Effects of hospital facilities on patient outcomes after cancer surgery: an international, prospective, observational study
Stephen R Knight, Catherine A. Shaw, Riinu Pius, Thomas M Drake, Lisa Norman, Adesoji Ademuyiwa, Adewale Adisa, María Lorena Aguilera, Sara W Al‐Saqqa, Ibrahim Al‐Slaibi, Aneel Bhangu, Bruce Biccard, Peter Brocklehurst, Ainhoa Costas‐Chavarri, Kathryn Chu, Anna Dare, Muhammed Elhadi, Cameron J. Fairfield, J.E.F. Fitzgerald, Dhruva Ghosh, James Glasbey, Mark I. van Berge Henegouwen, JC Allen Ingabire, T. Peter Kingham, Marie Carmela Lapitan, Ismaïl Lawani, Bettina Lieske, Richard Lilford, Janet Martin, Kenneth A McLean, Rachel Moore, Dion Morton, Dmitri Nepogodiev, Faustin Ntirenganya, Francesco Pata, Thomas Pinkney, Ahmad Uzair Qureshi, Antonio Ramos‐De la Medina, Aya Riad, Hosni Salem, Joana Simões, Richard T. Spence, Neil Smart, Stephen Tabiri, Hannah S. Thomas, Thomas G. Weiser, Malcolm West, John Whitaker, Ewen M. Harrison, Arben Gjata, María Marta Modolo, Sebastian K. King, Erick Chan, Sayeda Nazmun Nahar, Ade Waterman, Dominique Vervoort, Ismaïl Lawani, Alemayehu Ginbo Bedada, Bernardo De Azevedo, Ana Gabriela Figueiredo, M Sokolov, Vénérand Barendegere, Gerald Ekwen, Arnav Agarwal, Anna Dare, Alex Qinyang Liu, Juan Camilo Correa-Cote, Kalisya Luc Malemo, Jacques Fadhili Bake, Jakov Mihanović, K Kunčarová, J Örhalmi, Hosni Salem, Jyri Teras, Aristotelis Kechagias, Alexis Arnaud, Judith Lindert, Stephen Tabiri, Vasileios Kalles, Maria‐Lorena Aguilera‐Arevalo, Gustavo Recinos, Zsolt Baranyai, Basant Kumar, Harish Neelamraju Lakshmi, Sanoop Koshy Zachariah, Philip Alexander, Sunil Kumar Venkatappa, C.S. Pramesh, Radhian Amandito, Christina Fleming, Luca Ansaloni, Francesco Pata, Gianluca Pellino, Ahmed Altibi, Ibrahim Nour, Intisar Hisham Said Hamdun, Muhammed Elhadi, Ali Ghellai, Donatas Venskutonis, Tomas Poškus
Abstract
BACKGROUND: Early death after cancer surgery is higher in low-income and middle-income countries (LMICs) compared with in high-income countries, yet the impact of facility characteristics on early postoperative outcomes is unknown. The aim of this study was to examine the association between hospital infrastructure, resource availability, and processes on early outcomes after cancer surgery worldwide.
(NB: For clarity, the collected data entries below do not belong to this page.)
/-- The leaf of a walk at a level: its page size and what R107 requires of it. C64, which Table 5.4 gives a level 0 leaf, is
ignored in any other entry (DESIGN CHOICE, log 56). -/
def leafOf (s : State) (asid : BitVec 12) (va table level : Nat) (e : W64) : Except (BitVec 16) Xlat :=
  let pa := e.toNat % 2 ^ 57 / 4096 * 4096
  let mk (log2 pa : Nat) : Xlat :=
    { asid := asid, log2 := log2, va := va % 2 ^ 57 / 2 ^ log2 * 2 ^ log2, pa := pa, rd := e.getLsbD 2, wr := e.getLsbD 3,
      prot := e.getLsbD 4, irv := e.getLsbD 5, pgrp := field e 57 7 }
  if level = 0 then
    if e.getLsbD 6 then
      let g := va / 4096 % 512 / 16 * 16
      let ent (i : Nat) : W64 := s.read64 (table + 8 * (g + i))
      let base := (ent 0).toNat % 2 ^ 57 / 4096 * 4096
      if base % 2 ^ 16 = 0 ∧ (List.range 16).all (fun i => decide (pteAttr (ent i) = pteAttr e ∧ (ent i).toNat / 128 % 32 = 0
          ∧ (ent i).toNat % 2 ^ 57 / 4096 * 4096 = base + 4096 * i)) then .ok (mk 16 base)
      else .error 0xC004
    else .ok (mk 12 pa)
  else if pa % 2 ^ (12 + 9 * level) ≠ 0 then .error 0xC004
  else .ok (mk (12 + 9 * level) pa)

/-- The levels of a walk, from `n` − 1 down to 0. -/
def walkLevels (s : State) (asid : BitVec 12) (va : Nat) : Nat → Nat → Except (BitVec 16) Xlat
  | 0, _ => .error 0xC004
  | n + 1, table =>
    let e := s.read64 (table + 8 * (va / 2 ^ (12 + 9 * n) % 512))
    if !(e.getLsbD 0) then .error 0xC002
    else if e.toNat / 128 % 32 ≠ 0 then .error 0xC004
    else if e.getLsbD 1 then (if n ≥ 3 then .error 0xC004 else leafOf s asid va table n e)
    else if n = 0 then .error 0xC004
    else walkLevels s asid va n (e.toNat % 2 ^ 57 / 4096 * 4096)

/-- A page walk of package `pk` (R107). -/
def State.walkPage (s : State) (pk : Nat) (asid : BitVec 12) (va : Nat) : Except (BitVec 16) Xlat :=
  let tb := s.reg pk 0x10010
  if !(tb.getLsbD 0) then .error 0xC001
  else
    let e := s.read64 (tb.toNat % 2 ^ 57 / 4096 * 4096 + 8 * asid.toNat)
    if !(e.getLsbD 0) then .error 0xC001
    else if e.toNat % 4096 ≠ 1 ∨ e.toNat / 2 ^ 57 ≠ 0 then .error 0xC004
    else walkLevels s asid va 5 (e.toNat % 2 ^ 57 / 4096 * 4096)

/-- The entries that a walk reads of the tables from level `n` − 1 down. -/
def walkEntries (s : State) (va : Nat) : Nat → Nat → List Nat
  | 0, _ => []
  | n + 1, table =>
    let a := table + 8 * (va / 2 ^ (12 + 9 * n) % 512)
    let e := s.read64 a
    if e.getLsbD 0 = false ∨ e.toNat / 128 % 32 ≠ 0 then [a]
    else if e.getLsbD 1 then
      (if n = 0 ∧ e.getLsbD 6 then (List.range 16).map fun i => table + 8 * (va / 4096 % 512 / 16 * 16 + i) else [a])
    else a :: walkEntries s va n (e.toNat % 2 ^ 57 / 4096 * 4096)
/-- The entries that a page walk reads, the address-space table's first. -/
def State.walkReads (s : State) (pk : Nat) (asid : BitVec 12) (va : Nat) : List Nat :=
  let tb := s.reg pk 0x10010
  let a := tb.toNat % 2 ^ 57 / 4096 * 4096 + 8 * asid.toNat
  if tb.getLsbD 0 then a :: walkEntries s va 5 ((s.read64 a).toNat % 2 ^ 57 / 4096 * 4096) else []

/-- The translation covers the address. -/
def Xlat.covers (x : Xlat) (asid : BitVec 12) (va : Nat) : Bool := decide (x.asid = asid ∧ va % 2 ^ 57 / 2 ^ x.log2 * 2 ^ x.log2 = x.va)
/-- The physical address. -/
def Xlat.phys (x : Xlat) (va : Nat) : Nat := x.pa + va % 2 ^ x.log2

/-- The memory-port die and unit of a ring stream (R111, R131): 16·package + die, and the unit's number. -/
def unitOf (rs : Nat) : Nat × Nat :=
  let ring := rs / 32
  let u := rs % 32 / 8
  let f := dieOf ring
  let r := ring % 4
  if u < 2 then (pkOf ring * 16 + f, 2 * r + u) else (pkOf ring * 16 + (f + 15) % 16, 8 + 2 * r + (u - 2))

/-- A translation cache of `n` entries takes an entry, newest first (DESIGN CHOICE, log 21). -/
def cacheIn (n : Nat) (x : Xlat) (l : List Xlat) : List Xlat := (x :: l.filter fun y => decide (y ≠ x)).take n
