-- ==== Sys2Proof/Machine/Matrix.lean ====
section
/-! DEFINITION. Matrix elements (R296 to R311): block geometry, K-steps and promotions, the standalone words, the beats of systolic runs, and the passage of a wavefront through any element (R65, R309). -/
namespace Sys2Proof.Machine
open Sys2Proof

/-! ### Geometry and arithmetic (R297, R302 to R305) -/

/-- Element width in bits of a matrix format (Table 12.2). -/
def mxWidth (fmt : Nat) : Nat := if fmt = 2 ∨ fmt = 3 then 16 else if fmt = 5 then 4 else 8
/-- Activations per vector. -/
def mxKb (fmt : Nat) : Nat := 128 / mxWidth fmt
/-- The value format of a matrix format other than INT8. -/
def mxFmt (fmt : Nat) : Fmt :=
  if fmt = 0 then e4m3 else if fmt = 1 then e5m2 else if fmt = 2 then bf16 else if fmt = 3 then fp16 else e2m1
/-- Bits of element `i` of width `w` in packed words. -/
def packedAt (w : Nat) (ws : List W32) (i : Nat) : Nat := ((ws.getD (w * i / 32) 0).toNat / 2 ^ (w * i % 32)) % 2 ^ w
/-- Element at row `k` and column `n` of a weight block. -/
def wbAt (wb : BitVec 2048) (w k n : Nat) : Nat := (wb.extractLsb' (w * (16 * k + n)) w).toNat

/-- One K-step of sixteen columns (R304): slice `sl` of the vector against its rows of the block. -/
def kstep (fmt : Nat) (p : FMap W32) (vec : List W32) (wb : BitVec 2048) (sl : Nat) : FMap W32 :=
  let w := mxWidth fmt
  let rows := (List.range (min 16 (mxKb fmt))).map fun i => 16 * sl + i
  (List.range 16).foldl (fun q n =>
    let sin := p.get 0 n
    let v := if fmt = 4 then kstepInt sin (rows.map (packedAt w vec)) (rows.map fun k => wbAt wb w k n)
      else kstepFP sin (rows.map fun k => (fdecode (mxFmt fmt) (packedAt w vec k)).mul (fdecode (mxFmt fmt) (wbAt wb w k n)))
    q.put 0 n v) []

/-- A promotion scale by its source (R90, R92, R303). -/
def scaleOf (src : BitVec 2) (v : W32) : FV :=
  if src = 1 then fval v
  else if src = 2 then (if v.toNat / 0x10000000 = 3 then e8m0 (v.toNat % 256) else .fin false 1 0)
  else .fin false 1 0

/-- A promotion of P into A (R305). -/
def promoteAll (int : Bool) (sa sw : FV) (a p : FMap W32) : FMap W32 :=
  (List.range 16).foldl (fun q n =>
    q.put 0 n (if int then a.get 0 n + p.get 0 n else promote sa sw (a.get 0 n) (p.get 0 n))) []

/-- A pair being stepped: P, A and STEP, with the scale token's mark. -/
structure Pair where
  p : FMap W32
  a : FMap W32
  step : Nat
  saV : Bool
  deriving DecidableEq, Repr, Inhabited

/-- The promotion of R305 with the word's scales. -/
def Pair.promote (x : Pair) (fmt : Nat) (scsa scsw : BitVec 2) (lsa lsw : W32) : Pair :=
  if x.step = 0 then x
  else { p := [], a := promoteAll (decide (fmt = 4)) (scaleOf scsa lsa) (scaleOf scsw lsw) x.a x.p, step := 0, saV := false }

/-- The K-steps of one vector, each followed by the promotion check. -/
def Pair.vector (x : Pair) (w : MWord) (vec : List W32) (wb : BitVec 2048) (lsa lsw : W32) : Pair :=
  (List.range (if w.fmt = 5 then 2 else 1)).foldl (fun x sl =>
    let y : Pair := { x with p := kstep w.fmt.toNat x.p vec wb sl, step := x.step + 1 }
    if w.pi ≠ 0 ∧ y.step = w.pi.toNat then y.promote w.fmt.toNat w.scsa w.scsw lsa lsw else y) x

/-! ### The words of an element -/

/-- The plane that a matrix element runs. -/
def State.mxPlane (s : State) (el : Nat) : Plane := (s.stripe (stOf el)).planes.get {} (s.mx el).act.toNat
/-- The matrix record of the element in its active plane. -/
def State.mxRec (s : State) (el : Nat) : MxPlane := (s.mxPlane el).mxs.get {} (eOf el - 64)
/-- The word at WPOS. -/
def State.mxWord (s : State) (el : Nat) : W64 := (s.mxRec el).words.get 0 (s.mx el).wpos.toNat

/-- The element may run its word (R299). -/
def State.mxRuns (s : State) (el : Nat) : Bool :=
  let x := s.mx el
  x.av && (s.mxPlane el).valid && decide (x.tcnt ≠ 0) && s.elLive el

/-- The word at WPOS is complete: the next word, or the next tile (R299). -/
def mxNext (r : MxPlane) (x : MxElem) : MxElem :=
  let x := { x with vec := 0, drained := 0, saV := false }
  if x.wpos = 7 ∨ r.words.get 0 (x.wpos.toNat + 1) = 0 then { x with wpos := 0, tcnt := x.tcnt - 1 }
  else { x with wpos := x.wpos + 1 }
METHODS: A multimethods analysis was performed as part of the GlobalSurg 3 study-a multicentre, international, prospective cohort study of patients who had surgery for breast, colorectal, or gastric cancer. The primary outcomes were 30-day mortality and 30-day major complication rates. Potentially beneficial hospital facilities were identified by variable selection to select those associated with 30-day mortality. Adjusted outcomes were determined using generalised estimating equations to account for patient characteristics and country-income group, with population stratification by hospital. FINDINGS: Between April 1, 2018, and April 23, 2019, facility-level data were collected for 9685 patients across 238 hospitals in 66 countries (91 hospitals in 20 high-income countries; 57 hospitals in 19 upper-middle-income countries; and 90 hospitals in 27 low-income to lower-middle-income countries). The availability of five hospital facilities was inversely associated with mortality: ultrasound, CT scanner, critical care unit, opioid analgesia, and oncologist. After adjustment for case-mix and country income group, hospitals with three or fewer of these facilities (62 hospitals, 1294 patients) had higher mortality compared with those with four or five (adjusted odds ratio [OR] 3·85 [95% CI 2·58-5·75]; p<0·0001), with excess mortality predominantly explained by a limited capacity to rescue following the development of major complications (63·0% vs 82·7%; OR 0·35 [0·23-0·53]; p<0·0001). Across LMICs, improvements in hospital facilities would prevent one to three deaths for every 100 patients undergoing surgery for cancer. INTERPRETATION: Hospitals with higher levels of infrastructure and resources have better outcomes after cancer surgery, independent of country income. Without urgent strengthening of hospital infrastructure and resources, the reductions in cancer-associated mortality associated with improved access will not be realised. FUNDING: National Institute for Health and Care Research.